Добавить в цитаты Настройки чтения

Страница 20 из 72

   Трудно об этом говорить.

   Подошла революция.  В театре собирались ставить оперетку. Надежда Сергеевна переехала из дома Перцова. Теперь была у ней квартира - небольшая, столь же чинная и поднебесная, только окна в сад выходили. Среди деревьев выступала церковка московская. Что­-то от келии монахини вошло, упрочилось здесь навсегда. Но с великою нежностью соседствовал и великий гнев. На слова скорби, беды могла отвечать она взглядом утешения необычай­ного, ласки, любви. А когда зашла речь о комиссаре, прежнем знакомом ее, завернулась в платок, голову вдавила в плечи, длинною рукою погрозила:

   - Проклинаю! Проклинаю и его и всех их!

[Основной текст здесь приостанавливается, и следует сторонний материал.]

-- ==== Sys2Proof/Certificates/Slice0/Obligations.lean ====
section
/-! DEFINITION. The statements for the provers. -/

open Sys2Proof Sys2Proof.Machine

/-- Words written out from the encodings of R60-R80 decode to the instructions they stand for. -/
def Claim.DecodeSamples : Prop :=
  decodeTableWord 32 0x01C82600 = some (.add 7 8 9 true) ∧
  decodeTableWord 32 0x01461C01 = some (.sub 5 6 7 false) ∧
  decodeTableWord 32 0x10200010 = some (.addi 4 0 16) ∧
  decodeTableWord 32 0x20600001 = some (.li 6 1) ∧
  decodeTableWord 32 0x1830C02B = some (.shli 6 6 43) ∧
  decodeTableWord 32 0x1430C03B = some (.ori 6 6 0x3B) ∧
  decodeTableWord 32 0x50200004 = some (.sld 4 0 0 4) ∧
  decodeTableWord 32 0x5C010204 = some (.bld 2 1 4) ∧
  decodeTableWord 32 0x60000000 = some (.lq 0) ∧
  decodeTableWord 32 0x68000002 = some (.fwait 2) ∧
  decodeTableWord 32 0x90041462 = some (.rbulk 4 5 3 2) ∧
  decodeTableWord 32 0x90400000 = some .rquiet ∧
  decodeTableWord 32 0xA0861400 = some (.arrwait 6 5 0) ∧
  decodeTableWord 32 0xD0200018 = some (.crd 8 0x18) ∧
  decodeTableWord 96 0xE4800509D100320000000000 = some (.ronce (laneFields 0xE4800509D100320000000000)) ∧
  decodeTableWord 32 0 = none

/-- Words written out from the encoding tables decode to the instructions they stand for: the claim above. -/
def Obligations.EncodedWordsDecode : Prop := Claim.DecodeSamples

/-- Decoding the encoding of a well-formed instruction gives it back, with every operand at every value that the encoding
admits. -/
def Claim.DecodeEncode : Prop :=
  ∀ (i : Instr) (n w : Nat), i.wf = true → encode i = some (n, w) → decodeTableWord n w = some i

/-- What decodes is well formed, and its encoding is the word it was decoded from. -/
def Claim.EncodeDecode : Prop :=
  (∀ (i : Instr) (w : Nat), w < 2 ^ 32 → decodeTableWord 32 w = some i → i.wf = true ∧ encode i = some (32, w)) ∧
  ∀ (i : Instr) (w : Nat), w < 2 ^ 96 → decodeTableWord 96 w = some i → i.wf = true ∧ encode i = some (96, w)

/-- Decoding an encoded well-formed instruction gives it back, and encoding a decoded one gives its word: the claims above together. -/
def Obligations.DecodeAndEncodeAgree : Prop := Claim.DecodeEncode ∧ Claim.EncodeDecode

/-- A scalar turn of a ready group runs the instruction that the word at SPC decodes to, on the state with that group current
and its translation cached; where the agenda is empty the same happens once no event is due and the group is next (log 2). A group
that has a user trap to take takes it instead (R114); one whose fault has waited for its lane queue stops with it (R254), and so does one whose trap entry has failed (R92); and of one that
the lane stream has stopped, the current instruction has its effect only where it completes or is accepted (R255). -/
def Claim.StepRunsScalarWord : Prop :=
  ∀ (s u t : State) (key w : Nat) (g : Group) (i : Instr),
    ((∃ r, s.agenda = .scalar key :: r ∧ u = { s with agenda := r }) ∨
      (s.agenda = [] ∧ u = s ∧ (s.due exec).findSome? s.effect = none ∧
        (s.others ++ [s.cur]).findSome? (s.groupTurn exec) = some (.scalar key))) →
    u.group key = some g →
    let v := (u.noteScalar key).focus key
    (u.trapTakeable g = true → step s = afterTick (exec (.userTrapEntry key) u)) ∧
    (u.scalarReady exec g = true → v.cur.stop = .running →
      (∀ f, v.cur.wait = .drain (some f) → step s = afterTick (.next (v.scalarFault f))) ∧
      (∀ code, v.cur.wait = .trapDrain code → step s = afterTick (.next (v.badTrap code))) ∧
      ((∀ f, v.cur.wait ≠ .drain (some f)) → (∀ code, v.cur.wait ≠ .trapDrain code) → v.scalarWord v.cur = .ok (t, w) → decodeScalar w = .ok i →
        step s = afterTick (exec i t))) ∧
    (u.scalarReady exec g = true → v.cur.stop ≠ .running → (∀ f, v.cur.wait ≠ .drain (some f)) → (∀ code, v.cur.wait ≠ .trapDrain code) →
      v.scalarWord v.cur = .ok (t, w) → decodeScalar w = .ok i → ∀ x, exec i t = .next x →
      ((∃ f, x.cur.wait = .drain f) → step s = afterTick (.next (v.waiting .none))) ∧
      ((∀ f, x.cur.wait ≠ .drain f) → step s = afterTick (.next x)))

/-- A lane turn of a group whose clause has started, and whose turn on its lane it is (R248), runs the instruction that the lane word at
the clause's position decodes to; in the same cases as the scalar turn. -/
def Claim.StepRunsLaneWord : Prop :=
  ∀ (s u t : State) (key w : Nat) (g : Group) (e : LqEntry) (q : List LqEntry) (i : Instr),
    ((∃ r, s.agenda = .lane key :: r ∧ u = { s with agenda := r }) ∨
      (s.agenda = [] ∧ u = s ∧ (s.due exec).findSome? s.effect = none ∧
        (s.others ++ [s.cur]).findSome? (s.groupTurn exec) = some (.lane key))) →
    u.group key = some g → u.laneReady g = true → u.laneIsNext g = true → g.lq = e :: q → e.started = true →
    let v := (u.noteLane g).focus key
    v.cur.lq = e :: q → v.fetch (v.laneWordAt v.cur (e.idx + 1 + e.pos)) 12 = .ok (t, w) → decodeLane w = .ok i →
    step s = afterTick (exec i t)

/-- An event named by the agenda happens: step is its meaning, and a cycle passes. An instruction word is no event. -/
def Claim.StepRunsEvent : Prop :=
  ∀ (s : State) (i : Instr) (r : List Turn), s.agenda = .event i :: r →
    (isEvent i = true → step s = afterTick (exec i { s with agenda := r })) ∧
    (isEvent i = false → step s = .next { s with agenda := r }.tick.watch.watchParked) ∧
    (isEvent i = (encode i).isNone)

/-- A step runs the instruction that the fetched word decodes to, or the event that is due: the claims above together. -/
def Obligations.StepRunsDecodedInstruction : Prop := Claim.StepRunsScalarWord ∧ Claim.StepRunsLaneWord ∧ Claim.StepRunsEvent

/-- Every 32-bit word that decodes, placed after reset, is run by the next step; and every 96-bit lane word, as the one
instruction of a started clause, its slot being then the one that issued last on its lane (R248). Where the word is placed, and what is
launched for it to run, is the model's choice (log 1, DESIGN CHOICE). -/
def Claim.PlacedWordRuns : Prop :=
  (∀ (w : Nat) (i : Instr), w < 2 ^ 32 → decodeTableWord 32 w = some i →
    step (State.reset.withFetchWord 32 w) = afterTick (exec i { State.reset.withFetchWord 32 w with agenda := [] })) ∧
  ∀ (w : Nat) (i : Instr), w < 2 ^ 96 → decodeTableWord 96 w = some i →
    let s := State.reset.withFetchWord 96 w
    step s = afterTick (exec i { s with agenda := [], cur := { s.cur with laneLast := true }, laneSlots := [(0, 0, 0)] })

/-- Every word that decodes, placed after reset, is run by the next step: the claim above. -/
def Obligations.PlacedWordRunsNext : Prop := Claim.PlacedWordRuns

/-- No step stops the machine: every step from every state is a next state. -/
def Claim.StepAlwaysNext : Prop := ∀ s : State, ∃ t, step s = .next t

/-- No step from any state stops the machine: the claim above. -/
def Obligations.EveryStepHasNextState : Prop := Claim.StepAlwaysNext

/-- A step keeps the canonical form of memory: addresses strictly rising, no byte listed that an unlisted address reads as
(log 4). -/
def Claim.StepKeepsMemory : Prop := ∀ s t : State, s.memOk → step s = .next t → t.memOk

/-- Every step keeps the canonical form of memory: the claim above. -/
def Obligations.StepKeepsMemoryCanonical : Prop := Claim.StepKeepsMemory

/-- Memory at reset is in canonical form and every byte of it reads as zero (log 4, DESIGN CHOICE). -/
def Claim.ResetMemory : Prop := State.reset.memOk ∧ ∀ k, cellRead State.reset.mem k = 0

/-- The machine after cold reset (R9, R21, R298, R338, R356, R385, R393, R394): no context, launch, team or group; memory empty and with no poison;
nothing fenced, sent, held or pending; every queue disabled, its registers zero; the event log empty; the parameters at their defaults; the
clock at its full rate. The values that the spec does not give are the model's (logs 8, 24). -/
def Claim.ResetValues : Prop :=
  let s := State.reset
  s.cur.live = false ∧ s.others = [] ∧ s.teams = [] ∧ s.launches = [] ∧ s.ctxs = [] ∧ s.cores = [] ∧ s.work = [] ∧ s.tlb = [] ∧
  (∀ k, cellRead s.mem k = 0) ∧ s.poisoned = [] ∧ s.soft = [] ∧ s.fenced = [] ∧ s.now = 0 ∧ s.ns = 0 ∧ s.mhz = 2700 ∧
  s.cur.p[0] = 0xFFFFFFFF ∧ s.cur.lscale = 0x3F800000 ∧ s.cur.fpctl = 0 ∧ s.cur.fpstat = 0 ∧ (∀ i : Fin 64, s.cur.s[i] = 0) ∧
  (∀ n, s.queue n = { q := n }) ∧ s.evHead = 0 ∧ s.evTail = 0 ∧ s.evDrop = 0 ∧ s.log = [] ∧ s.params.loaded = false ∧ s.params.drain = 65536 ∧
  s.params.replicaGiB = 4 ∧ s.params.migrationGiB = 1 ∧ s.params.slack = 20 ∧ s.params.maxVolt = 50 ∧ s.params.mxChecks = 3 ∧
  s.params.chBursts = 2 ∧ s.params.spadWords = 4 ∧ s.cal = none ∧ s.inflight = [] ∧ s.outbox = [] ∧ s.remotes = [] ∧
  (∀ i : Fin 64, s.ctxPasid[i] = 0) ∧ s.bar2win = 0 ∧ s.pbAddr = 0

/-- Reset leaves the values of the specification, and memory listing nothing: the claims above together. -/
def Obligations.ResetStateAsSpecified : Prop := Claim.ResetMemory ∧ Claim.ResetValues

/-- The register form of R93 and R94 with the edge results of R35, for both widths: each result is computed on the exact values
of the sources, reduced to n bits and sign-extended; the instruction falls through. -/
def Claim.ScalarRegisterForm : Prop :=
  ∀ (s : State) (d a b : Fin 64) (w : Bool), s.pipelineGood → s.cur.clean [a, b] →
    let n : Nat := if w then 32 else 64
    let x : Nat := (s.rs a).toNat % 2 ^ n
    let y : Nat := (s.rs b).toNat % 2 ^ n
    let sx : Int := if x < 2 ^ (n - 1) then x else x - 2 ^ n
    let sy : Int := if y < 2 ^ (n - 1) then y else y - 2 ^ n
    let c : Nat := y % n
    let gives := fun (i : Instr) (r : Int) =>
      exec i s = s.sets d (if w then (BitVec.ofInt 32 r).signExtend 64 else BitVec.ofInt 64 r)
    gives (.add d a b w) (x + y) ∧
    gives (.sub d a b w) (x - y) ∧
    gives (.mul d a b w) (x * y) ∧
    gives (.mulh d a b w) ((sx * sy).fdiv (2 ^ n)) ∧
    gives (.mulhn d a b w) ((x * y / 2 ^ n : Nat)) ∧
    gives (.div d a b w) (if y = 0 then -1 else sx.tdiv sy) ∧
    gives (.divn d a b w) (if y = 0 then 2 ^ n - 1 else (x / y : Nat)) ∧
    gives (.rem d a b w) (if y = 0 then sx else sx.tmod sy) ∧
    gives (.remn d a b w) (if y = 0 then x else (x % y : Nat)) ∧
    gives (.and d a b w) ((x &&& y : Nat)) ∧
    gives (.or d a b w) ((x ||| y : Nat)) ∧
    gives (.xor d a b w) ((x ^^^ y : Nat)) ∧
    gives (.andn d a b w) ((x &&& (2 ^ n - 1 - y) : Nat)) ∧
    gives (.shl d a b w) ((x * 2 ^ c : Nat)) ∧
    gives (.shr d a b w) ((x / 2 ^ c : Nat)) ∧
    gives (.sar d a b w) (sx.fdiv (2 ^ c)) ∧
    gives (.min d a b w) (Min.min sx sy) ∧
    gives (.max d a b w) (Max.max sx sy) ∧
    gives (.minn d a b w) ((Min.min x y : Nat)) ∧
    gives (.maxn d a b w) ((Max.max x y : Nat)) ∧
    gives (.slt d a b w) (if sx < sy then 1 else 0) ∧
    gives (.sltn d a b w) (if x < y then 1 else 0) ∧
    gives (.seq d a b w) (if x = y then 1 else 0)

/-- The unary members of R94: CLZ and CTZ count zeros from either end of the n-bit source up to its first one, and POPC counts
its ones. -/
def Claim.ScalarBitCounts : Prop :=
  ∀ (s : State) (d a : Fin 64) (w : Bool), s.pipelineGood → s.cur.clean [a] →
    let n : Nat := if w then 32 else 64
    let one := fun i => (s.rs a).getLsbD i = true
    (∃ r, exec (.clz d a w) s = s.sets d (BitVec.ofNat 64 r) ∧ r ≤ n ∧ (∀ i < r, ¬ one (n - 1 - i)) ∧ (r < n → one (n - 1 - r))) ∧
    (∃ r, exec (.ctz d a w) s = s.sets d (BitVec.ofNat 64 r) ∧ r ≤ n ∧ (∀ i < r, ¬ one i) ∧ (r < n → one r)) ∧
    exec (.popc d a w) s = s.sets d (BitVec.ofNat 64 ((List.range n).countP fun i => (s.rs a).getLsbD i))

/-- The words of R93 and R94: each member's word carries major 0, its sources and destination, the W bit and its operation
code in the places of R93, sb zero in the unary members; and R94's worked examples. -/
def Claim.ScalarRegisterWords : Prop :=
  (∀ (d a b : Fin 64) (w : Bool),
    let word := fun sb fn : Nat => some (32, d.val * 2 ^ 22 + a.val * 2 ^ 16 + sb * 2 ^ 10 + (if w then 2 ^ 9 else 0) + fn)
    (∀ i fn, (i, fn) ∈ [(Instr.add d a b w, 0), (.sub d a b w, 1), (.mul d a b w, 2), (.mulh d a b w, 3), (.mulhn d a b w, 4),
      (.div d a b w, 5), (.divn d a b w, 6), (.rem d a b w, 7), (.remn d a b w, 8), (.and d a b w, 0x10), (.or d a b w, 0x11),
      (.xor d a b w, 0x12), (.andn d a b w, 0x13), (.shl d a b w, 0x18), (.shr d a b w, 0x19), (.sar d a b w, 0x1A),
      (.min d a b w, 0x20), (.max d a b w, 0x21), (.minn d a b w, 0x22), (.maxn d a b w, 0x23), (.slt d a b w, 0x28),
      (.sltn d a b w, 0x29), (.seq d a b w, 0x2A)] → encode i = word b.val fn) ∧
    encode (.clz d a w) = word 0 0x30 ∧ encode (.ctz d a w) = word 0 0x31 ∧ encode (.popc d a w) = word 0 0x32) ∧
  encode (.add 7 8 9 true) = some (32, 0x01C82600) ∧
  encode (.sub 5 6 7 false) = some (32, 0x01461C01) ∧
  (∀ s : State, s.pipelineGood → s.cur.clean [8, 9] → s.rs 8 = 0x7FFFFFFF → s.rs 9 = 1 →
    exec (.add 7 8 9 true) s = s.sets 7 0xFFFFFFFF80000000) ∧
  ∀ s : State, s.pipelineGood → s.cur.clean [2, 3] → s.rs 2 = 0x80000000 → s.rs 3 = 0xFFFFFFFFFFFFFFFF →
    exec (.div 1 2 3 true) s = s.sets 1 0xFFFFFFFF80000000

/-- The scalar register members compute R94's functions and carry R93's words: the claims above together. -/
def Obligations.ScalarRegisterArithmetic : Prop :=
  Claim.ScalarRegisterForm ∧ Claim.ScalarBitCounts ∧ Claim.ScalarRegisterWords

/-- The immediate form and the constants (R95, R96): imm13 and imm20 are sign-extended, LIS shifts sd left by 20 and ORs its
constant in, LPC gives the address of its own word plus four times its constant. -/
def Claim.ScalarImmediates : Prop :=
  ∀ (s : State) (d a cnt : Fin 64) (imm : BitVec 13) (k : BitVec 20), s.pipelineGood → s.cur.clean [a] →
    let x := s.rs a
    exec (.addi d a imm) s = s.sets d (x + BitVec.ofInt 64 imm.toInt) ∧
    exec (.andi d a imm) s = s.sets d (x &&& BitVec.ofInt 64 imm.toInt) ∧
    exec (.ori d a imm) s = s.sets d (x ||| BitVec.ofInt 64 imm.toInt) ∧
    exec (.xori d a imm) s = s.sets d (x ^^^ BitVec.ofInt 64 imm.toInt) ∧
    exec (.slti d a imm) s = s.sets d (if x.toInt < imm.toInt then 1 else 0) ∧
    exec (.shli d a cnt) s = s.sets d (BitVec.ofNat 64 (x.toNat * 2 ^ cnt.val)) ∧
    exec (.shri d a cnt) s = s.sets d (BitVec.ofNat 64 (x.toNat / 2 ^ cnt.val)) ∧
    exec (.sari d a cnt) s = s.sets d (BitVec.ofInt 64 (x.toInt.fdiv (2 ^ cnt.val))) ∧
    exec (.li d k) s = s.sets d (BitVec.ofInt 64 k.toInt) ∧
    (s.cur.clean [d] → exec (.lis d k) s = s.sets d (BitVec.ofNat 64 ((s.rs d).toNat * 2 ^ 20) ||| BitVec.ofNat 64 k.toNat)) ∧
    exec (.lpc d k) s = s.sets d (s.cur.spc + BitVec.ofInt 64 (4 * k.toInt))

/-- The scalar immediate forms and constants write the results of R95 and R96: the claim above. -/
def Obligations.ScalarImmediatesAndConstants : Prop := Claim.ScalarImmediates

   И была похожа на боярыню Морозову, которую у Сурикова везут в санях в ссылку, а она высохшею рукой, в цепях, утверждает двуперстие. Трудно укрощать страсти. Смирилась ли она? Или так и ушла, раздираемая? Духовник только может об этом знать. А мы знаем другое, и удивляемся, например, тому, как не засадили, не убили Надежду Сергеевну, прямо в лицо называвшую убийцами кого следовало, не подававшую руку сановникам, на всех перекрестках громившую их ... От нее не было пощады. (И теперь, когда нет ее, можно сказать: ей обязан жизнью видный белый - ныне тоже умерший,- у ней за ширмами чуть не месяц скрывавшийся. Что ж, и чеку, и смерть встретила бы она в грозном спокойствии.) Многие ее боялись. Некоторые не любили - она стесняла. Но другие преклонялись. Всегда вокруг нее ютились некие благоговейные девицы. Их она пригревала, одаряла чистотой своей и светом. 3анималась в студии, ставила пьесу Тагора, вдалеке от суеты, предпринимательства большой сцены. Театр мог быть ей близок теперь лишь как храм. Лишь высочайший звук  могла она в нем допустить. И уж не ей, понятно, принимать участие в банкете Луначарскому. (Давал Художественный    театр ) .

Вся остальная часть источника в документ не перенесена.